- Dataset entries
.....
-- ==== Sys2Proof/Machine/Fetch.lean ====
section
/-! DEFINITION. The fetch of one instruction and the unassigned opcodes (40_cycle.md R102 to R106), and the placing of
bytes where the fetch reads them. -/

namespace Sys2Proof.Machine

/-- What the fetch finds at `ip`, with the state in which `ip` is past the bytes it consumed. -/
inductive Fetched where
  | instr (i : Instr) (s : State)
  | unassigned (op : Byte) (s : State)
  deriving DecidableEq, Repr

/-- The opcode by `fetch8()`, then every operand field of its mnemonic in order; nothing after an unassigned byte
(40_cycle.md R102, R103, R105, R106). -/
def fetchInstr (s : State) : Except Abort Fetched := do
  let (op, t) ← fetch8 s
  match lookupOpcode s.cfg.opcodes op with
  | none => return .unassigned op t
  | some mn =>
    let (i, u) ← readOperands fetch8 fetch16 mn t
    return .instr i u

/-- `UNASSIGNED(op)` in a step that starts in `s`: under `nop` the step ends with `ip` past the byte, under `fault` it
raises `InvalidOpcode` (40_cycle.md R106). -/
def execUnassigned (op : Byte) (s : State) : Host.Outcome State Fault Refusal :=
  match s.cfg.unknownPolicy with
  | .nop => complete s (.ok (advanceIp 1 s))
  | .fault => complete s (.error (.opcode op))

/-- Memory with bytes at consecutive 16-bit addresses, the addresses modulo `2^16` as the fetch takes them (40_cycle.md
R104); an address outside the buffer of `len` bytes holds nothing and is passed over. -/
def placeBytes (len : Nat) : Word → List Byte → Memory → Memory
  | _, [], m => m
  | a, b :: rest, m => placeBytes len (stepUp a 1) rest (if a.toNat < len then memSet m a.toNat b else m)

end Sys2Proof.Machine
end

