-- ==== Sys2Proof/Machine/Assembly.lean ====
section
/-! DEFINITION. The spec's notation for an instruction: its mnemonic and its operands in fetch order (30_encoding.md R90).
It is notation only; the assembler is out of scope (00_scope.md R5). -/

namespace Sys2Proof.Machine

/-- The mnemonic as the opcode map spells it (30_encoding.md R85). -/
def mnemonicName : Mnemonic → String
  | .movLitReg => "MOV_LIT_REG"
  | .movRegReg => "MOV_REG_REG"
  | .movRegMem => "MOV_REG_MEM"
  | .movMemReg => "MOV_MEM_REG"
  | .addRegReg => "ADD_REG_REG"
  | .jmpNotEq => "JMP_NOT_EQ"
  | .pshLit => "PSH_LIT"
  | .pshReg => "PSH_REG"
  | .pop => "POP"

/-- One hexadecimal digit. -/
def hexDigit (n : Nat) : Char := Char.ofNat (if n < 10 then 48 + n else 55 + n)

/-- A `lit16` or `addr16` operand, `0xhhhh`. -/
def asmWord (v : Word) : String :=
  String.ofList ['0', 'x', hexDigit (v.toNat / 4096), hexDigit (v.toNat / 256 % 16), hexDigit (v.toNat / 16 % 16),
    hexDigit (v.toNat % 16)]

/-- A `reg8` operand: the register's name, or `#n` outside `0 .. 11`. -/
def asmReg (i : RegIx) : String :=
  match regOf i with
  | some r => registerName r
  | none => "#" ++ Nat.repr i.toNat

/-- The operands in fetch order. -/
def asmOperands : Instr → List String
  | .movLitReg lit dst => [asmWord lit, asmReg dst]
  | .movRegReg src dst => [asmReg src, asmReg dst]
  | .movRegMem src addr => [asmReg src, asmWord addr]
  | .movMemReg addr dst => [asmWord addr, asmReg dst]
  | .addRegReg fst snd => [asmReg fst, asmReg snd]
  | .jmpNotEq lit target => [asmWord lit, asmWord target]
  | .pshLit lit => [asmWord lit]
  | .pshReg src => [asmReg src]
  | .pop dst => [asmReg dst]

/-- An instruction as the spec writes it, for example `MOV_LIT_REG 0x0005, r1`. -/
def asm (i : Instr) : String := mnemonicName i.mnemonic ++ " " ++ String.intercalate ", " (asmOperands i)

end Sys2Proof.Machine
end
.....
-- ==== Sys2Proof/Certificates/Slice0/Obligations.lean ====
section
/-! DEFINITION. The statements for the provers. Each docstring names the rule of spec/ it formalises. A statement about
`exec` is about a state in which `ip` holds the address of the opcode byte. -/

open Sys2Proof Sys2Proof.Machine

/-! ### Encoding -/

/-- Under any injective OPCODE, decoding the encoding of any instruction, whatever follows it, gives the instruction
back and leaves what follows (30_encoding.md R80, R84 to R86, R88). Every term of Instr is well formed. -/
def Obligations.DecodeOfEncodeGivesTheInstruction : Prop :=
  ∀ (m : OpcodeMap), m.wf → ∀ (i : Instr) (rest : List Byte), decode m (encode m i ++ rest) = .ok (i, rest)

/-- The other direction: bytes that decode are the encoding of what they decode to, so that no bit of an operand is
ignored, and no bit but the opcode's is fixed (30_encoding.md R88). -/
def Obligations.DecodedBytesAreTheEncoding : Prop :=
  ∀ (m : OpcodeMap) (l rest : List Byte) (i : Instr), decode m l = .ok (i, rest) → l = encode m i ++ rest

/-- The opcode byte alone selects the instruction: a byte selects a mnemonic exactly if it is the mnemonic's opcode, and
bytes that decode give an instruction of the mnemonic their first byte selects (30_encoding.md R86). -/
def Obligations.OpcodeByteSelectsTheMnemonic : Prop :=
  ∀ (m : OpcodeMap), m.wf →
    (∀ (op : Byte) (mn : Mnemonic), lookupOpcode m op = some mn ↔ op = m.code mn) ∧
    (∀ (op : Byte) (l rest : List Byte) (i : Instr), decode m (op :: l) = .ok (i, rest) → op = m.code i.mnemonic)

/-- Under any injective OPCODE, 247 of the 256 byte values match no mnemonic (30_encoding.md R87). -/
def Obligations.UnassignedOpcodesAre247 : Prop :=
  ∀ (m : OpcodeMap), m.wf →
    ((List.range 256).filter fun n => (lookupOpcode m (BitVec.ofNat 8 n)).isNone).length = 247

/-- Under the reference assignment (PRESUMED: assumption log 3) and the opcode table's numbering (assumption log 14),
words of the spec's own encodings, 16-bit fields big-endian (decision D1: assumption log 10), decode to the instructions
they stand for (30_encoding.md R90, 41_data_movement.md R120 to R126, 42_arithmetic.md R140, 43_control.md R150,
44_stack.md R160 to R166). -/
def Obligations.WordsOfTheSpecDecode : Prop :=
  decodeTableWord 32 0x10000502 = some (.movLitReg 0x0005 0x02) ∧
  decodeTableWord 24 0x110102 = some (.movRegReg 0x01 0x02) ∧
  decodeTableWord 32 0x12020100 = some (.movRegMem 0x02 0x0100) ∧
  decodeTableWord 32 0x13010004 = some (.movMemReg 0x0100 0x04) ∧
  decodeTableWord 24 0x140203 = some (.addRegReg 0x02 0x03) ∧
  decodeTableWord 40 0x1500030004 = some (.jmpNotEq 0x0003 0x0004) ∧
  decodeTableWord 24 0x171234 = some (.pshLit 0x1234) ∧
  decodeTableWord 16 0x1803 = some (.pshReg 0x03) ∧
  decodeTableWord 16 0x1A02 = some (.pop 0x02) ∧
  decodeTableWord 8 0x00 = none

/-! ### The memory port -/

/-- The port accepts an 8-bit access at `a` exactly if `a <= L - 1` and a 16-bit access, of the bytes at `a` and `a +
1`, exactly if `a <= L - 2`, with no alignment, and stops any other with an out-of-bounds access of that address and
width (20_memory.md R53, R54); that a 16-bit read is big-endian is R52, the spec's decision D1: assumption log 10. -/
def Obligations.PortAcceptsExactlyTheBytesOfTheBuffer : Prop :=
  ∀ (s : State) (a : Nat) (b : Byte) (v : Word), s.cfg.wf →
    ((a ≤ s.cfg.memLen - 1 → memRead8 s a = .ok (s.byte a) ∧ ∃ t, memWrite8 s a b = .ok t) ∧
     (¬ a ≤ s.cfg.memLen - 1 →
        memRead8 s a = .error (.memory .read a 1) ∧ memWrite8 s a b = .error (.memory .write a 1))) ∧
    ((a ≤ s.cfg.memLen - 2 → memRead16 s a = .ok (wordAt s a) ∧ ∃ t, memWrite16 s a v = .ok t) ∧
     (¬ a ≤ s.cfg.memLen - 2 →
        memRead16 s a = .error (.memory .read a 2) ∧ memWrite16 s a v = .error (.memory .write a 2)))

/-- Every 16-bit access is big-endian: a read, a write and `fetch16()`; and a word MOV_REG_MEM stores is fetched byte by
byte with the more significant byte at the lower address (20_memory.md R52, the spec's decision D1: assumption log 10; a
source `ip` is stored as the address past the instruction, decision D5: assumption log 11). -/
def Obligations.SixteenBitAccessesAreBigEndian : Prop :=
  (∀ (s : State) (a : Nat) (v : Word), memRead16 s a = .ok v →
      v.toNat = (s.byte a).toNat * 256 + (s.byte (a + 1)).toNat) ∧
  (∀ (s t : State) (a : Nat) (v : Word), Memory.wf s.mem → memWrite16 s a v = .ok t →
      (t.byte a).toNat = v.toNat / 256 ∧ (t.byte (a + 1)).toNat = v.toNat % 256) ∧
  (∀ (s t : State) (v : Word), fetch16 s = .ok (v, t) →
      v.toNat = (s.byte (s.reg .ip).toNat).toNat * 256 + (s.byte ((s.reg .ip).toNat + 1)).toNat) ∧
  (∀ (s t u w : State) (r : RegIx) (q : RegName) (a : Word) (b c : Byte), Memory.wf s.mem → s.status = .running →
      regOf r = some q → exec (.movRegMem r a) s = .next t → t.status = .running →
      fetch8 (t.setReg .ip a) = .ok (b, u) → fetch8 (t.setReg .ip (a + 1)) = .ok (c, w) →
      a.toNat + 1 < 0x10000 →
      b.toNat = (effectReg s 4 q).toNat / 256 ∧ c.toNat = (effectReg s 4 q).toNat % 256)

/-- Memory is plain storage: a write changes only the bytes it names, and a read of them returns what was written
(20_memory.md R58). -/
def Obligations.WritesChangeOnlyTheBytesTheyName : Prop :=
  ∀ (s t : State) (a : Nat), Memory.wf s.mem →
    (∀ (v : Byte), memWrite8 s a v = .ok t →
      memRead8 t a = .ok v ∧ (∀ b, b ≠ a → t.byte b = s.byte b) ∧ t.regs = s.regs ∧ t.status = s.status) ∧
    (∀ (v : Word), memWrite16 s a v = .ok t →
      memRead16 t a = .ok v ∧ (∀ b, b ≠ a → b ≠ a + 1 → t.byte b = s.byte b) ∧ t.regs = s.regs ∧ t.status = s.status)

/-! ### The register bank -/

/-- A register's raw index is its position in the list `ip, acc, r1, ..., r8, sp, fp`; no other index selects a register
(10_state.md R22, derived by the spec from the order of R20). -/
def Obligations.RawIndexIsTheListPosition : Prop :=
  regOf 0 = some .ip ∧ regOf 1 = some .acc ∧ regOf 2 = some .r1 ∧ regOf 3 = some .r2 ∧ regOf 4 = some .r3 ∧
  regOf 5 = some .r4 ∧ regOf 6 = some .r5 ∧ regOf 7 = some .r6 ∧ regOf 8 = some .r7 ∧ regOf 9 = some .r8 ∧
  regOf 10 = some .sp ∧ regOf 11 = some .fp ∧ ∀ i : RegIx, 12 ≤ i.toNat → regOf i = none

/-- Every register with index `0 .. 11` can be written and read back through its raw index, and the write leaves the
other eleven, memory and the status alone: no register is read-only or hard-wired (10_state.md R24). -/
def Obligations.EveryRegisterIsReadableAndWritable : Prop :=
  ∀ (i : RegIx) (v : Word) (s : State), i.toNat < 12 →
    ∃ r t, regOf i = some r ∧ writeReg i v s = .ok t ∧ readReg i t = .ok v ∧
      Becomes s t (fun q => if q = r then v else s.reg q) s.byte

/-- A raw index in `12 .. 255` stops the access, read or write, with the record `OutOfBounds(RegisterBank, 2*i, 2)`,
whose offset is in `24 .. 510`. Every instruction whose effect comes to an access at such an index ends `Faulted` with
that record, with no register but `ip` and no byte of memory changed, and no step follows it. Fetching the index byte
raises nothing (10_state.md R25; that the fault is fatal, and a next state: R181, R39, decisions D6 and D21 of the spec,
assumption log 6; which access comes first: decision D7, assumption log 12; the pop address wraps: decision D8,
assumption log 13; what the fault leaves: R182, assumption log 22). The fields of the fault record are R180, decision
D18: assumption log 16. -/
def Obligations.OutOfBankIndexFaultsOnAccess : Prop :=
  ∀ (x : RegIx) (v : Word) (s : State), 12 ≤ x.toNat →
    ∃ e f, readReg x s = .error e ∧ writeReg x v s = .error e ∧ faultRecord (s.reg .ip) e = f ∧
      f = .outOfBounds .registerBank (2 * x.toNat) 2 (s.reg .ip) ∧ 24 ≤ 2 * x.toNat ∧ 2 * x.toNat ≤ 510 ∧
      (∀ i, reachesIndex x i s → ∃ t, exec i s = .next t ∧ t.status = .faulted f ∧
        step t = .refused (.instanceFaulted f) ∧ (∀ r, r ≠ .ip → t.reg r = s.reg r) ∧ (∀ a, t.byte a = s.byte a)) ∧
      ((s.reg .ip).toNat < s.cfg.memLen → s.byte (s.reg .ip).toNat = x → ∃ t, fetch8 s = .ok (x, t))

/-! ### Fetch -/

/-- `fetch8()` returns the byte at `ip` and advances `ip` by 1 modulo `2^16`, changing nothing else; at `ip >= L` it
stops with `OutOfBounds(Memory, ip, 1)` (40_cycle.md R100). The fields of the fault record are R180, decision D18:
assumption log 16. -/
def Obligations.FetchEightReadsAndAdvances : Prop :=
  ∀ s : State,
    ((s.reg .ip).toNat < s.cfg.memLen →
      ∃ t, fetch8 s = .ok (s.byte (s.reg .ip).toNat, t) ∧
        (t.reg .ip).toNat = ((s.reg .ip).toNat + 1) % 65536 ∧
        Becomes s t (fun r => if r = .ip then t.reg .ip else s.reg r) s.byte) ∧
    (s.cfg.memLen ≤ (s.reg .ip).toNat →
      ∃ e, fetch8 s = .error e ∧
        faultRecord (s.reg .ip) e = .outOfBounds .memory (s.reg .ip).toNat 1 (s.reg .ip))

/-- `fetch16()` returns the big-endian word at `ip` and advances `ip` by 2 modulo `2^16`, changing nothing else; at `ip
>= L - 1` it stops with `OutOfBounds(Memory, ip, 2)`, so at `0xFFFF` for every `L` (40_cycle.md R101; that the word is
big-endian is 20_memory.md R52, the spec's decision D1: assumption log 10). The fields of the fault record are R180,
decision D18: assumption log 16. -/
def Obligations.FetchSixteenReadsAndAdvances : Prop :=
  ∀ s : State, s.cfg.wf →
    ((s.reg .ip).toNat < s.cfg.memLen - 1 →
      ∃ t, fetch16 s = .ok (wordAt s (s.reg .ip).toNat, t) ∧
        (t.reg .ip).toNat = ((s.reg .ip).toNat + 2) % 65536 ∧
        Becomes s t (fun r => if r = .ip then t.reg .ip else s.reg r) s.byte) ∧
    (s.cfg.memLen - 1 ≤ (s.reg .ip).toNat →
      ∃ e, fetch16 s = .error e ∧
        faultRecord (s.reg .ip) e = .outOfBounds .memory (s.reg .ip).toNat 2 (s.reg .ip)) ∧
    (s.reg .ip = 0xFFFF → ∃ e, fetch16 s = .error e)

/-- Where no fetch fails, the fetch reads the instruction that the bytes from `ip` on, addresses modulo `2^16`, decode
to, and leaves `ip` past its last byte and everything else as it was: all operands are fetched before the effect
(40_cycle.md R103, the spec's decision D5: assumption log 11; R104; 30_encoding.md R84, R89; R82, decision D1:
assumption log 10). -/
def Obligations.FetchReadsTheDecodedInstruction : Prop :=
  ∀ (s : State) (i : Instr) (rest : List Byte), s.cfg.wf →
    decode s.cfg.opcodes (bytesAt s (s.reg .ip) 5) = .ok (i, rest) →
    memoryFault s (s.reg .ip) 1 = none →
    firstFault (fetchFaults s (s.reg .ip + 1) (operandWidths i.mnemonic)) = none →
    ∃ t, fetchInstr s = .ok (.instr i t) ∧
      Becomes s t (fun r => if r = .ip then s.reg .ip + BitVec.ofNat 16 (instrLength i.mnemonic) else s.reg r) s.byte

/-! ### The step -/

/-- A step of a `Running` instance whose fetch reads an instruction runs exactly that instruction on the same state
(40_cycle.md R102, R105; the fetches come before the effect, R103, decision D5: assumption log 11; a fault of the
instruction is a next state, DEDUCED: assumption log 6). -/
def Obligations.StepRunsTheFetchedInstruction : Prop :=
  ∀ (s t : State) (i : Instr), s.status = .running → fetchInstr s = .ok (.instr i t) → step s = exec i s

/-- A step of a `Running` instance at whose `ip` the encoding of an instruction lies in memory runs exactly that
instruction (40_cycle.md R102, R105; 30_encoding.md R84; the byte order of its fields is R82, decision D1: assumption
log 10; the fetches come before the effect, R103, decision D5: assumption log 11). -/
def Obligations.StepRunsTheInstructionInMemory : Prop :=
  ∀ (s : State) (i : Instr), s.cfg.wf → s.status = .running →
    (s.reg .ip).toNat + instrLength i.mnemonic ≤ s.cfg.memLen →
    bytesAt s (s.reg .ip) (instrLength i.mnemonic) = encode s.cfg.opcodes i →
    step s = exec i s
.....
- WORK ORDER
From the line that has "-- ==== Sys2Proof/Machine/Fetch.lean" through the line that has "(40_cycle.md R106). -/", copy every line exactly as it appears above, and leave out all others.

- RESULT BELOW
-- ==== Sys2Proof/Machine/Fetch.lean ====
section
/-! DEFINITION. The fetch of one instruction and the unassigned opcodes (40_cycle.md R102 to R106), and the placing of
bytes where the fetch reads them. -/

namespace Sys2Proof.Machine

/-- What the fetch finds at `ip`, with the state in which `ip` is past the bytes it consumed. -/
inductive Fetched where
  | instr (i : Instr) (s : State)
  | unassigned (op : Byte) (s : State)
  deriving DecidableEq, Repr

/-- The opcode by `fetch8()`, then every operand field of its mnemonic in order; nothing after an unassigned byte
(40_cycle.md R102, R103, R105, R106). -/
def fetchInstr (s : State) : Except Abort Fetched := do
  let (op, t) ← fetch8 s
  match lookupOpcode s.cfg.opcodes op with
  | none => return .unassigned op t
  | some mn =>
    let (i, u) ← readOperands fetch8 fetch16 mn t
    return .instr i u

/-- `UNASSIGNED(op)` in a step that starts in `s`: under `nop` the step ends with `ip` past the byte, under `fault` it
raises `InvalidOpcode` (40_cycle.md R106). -/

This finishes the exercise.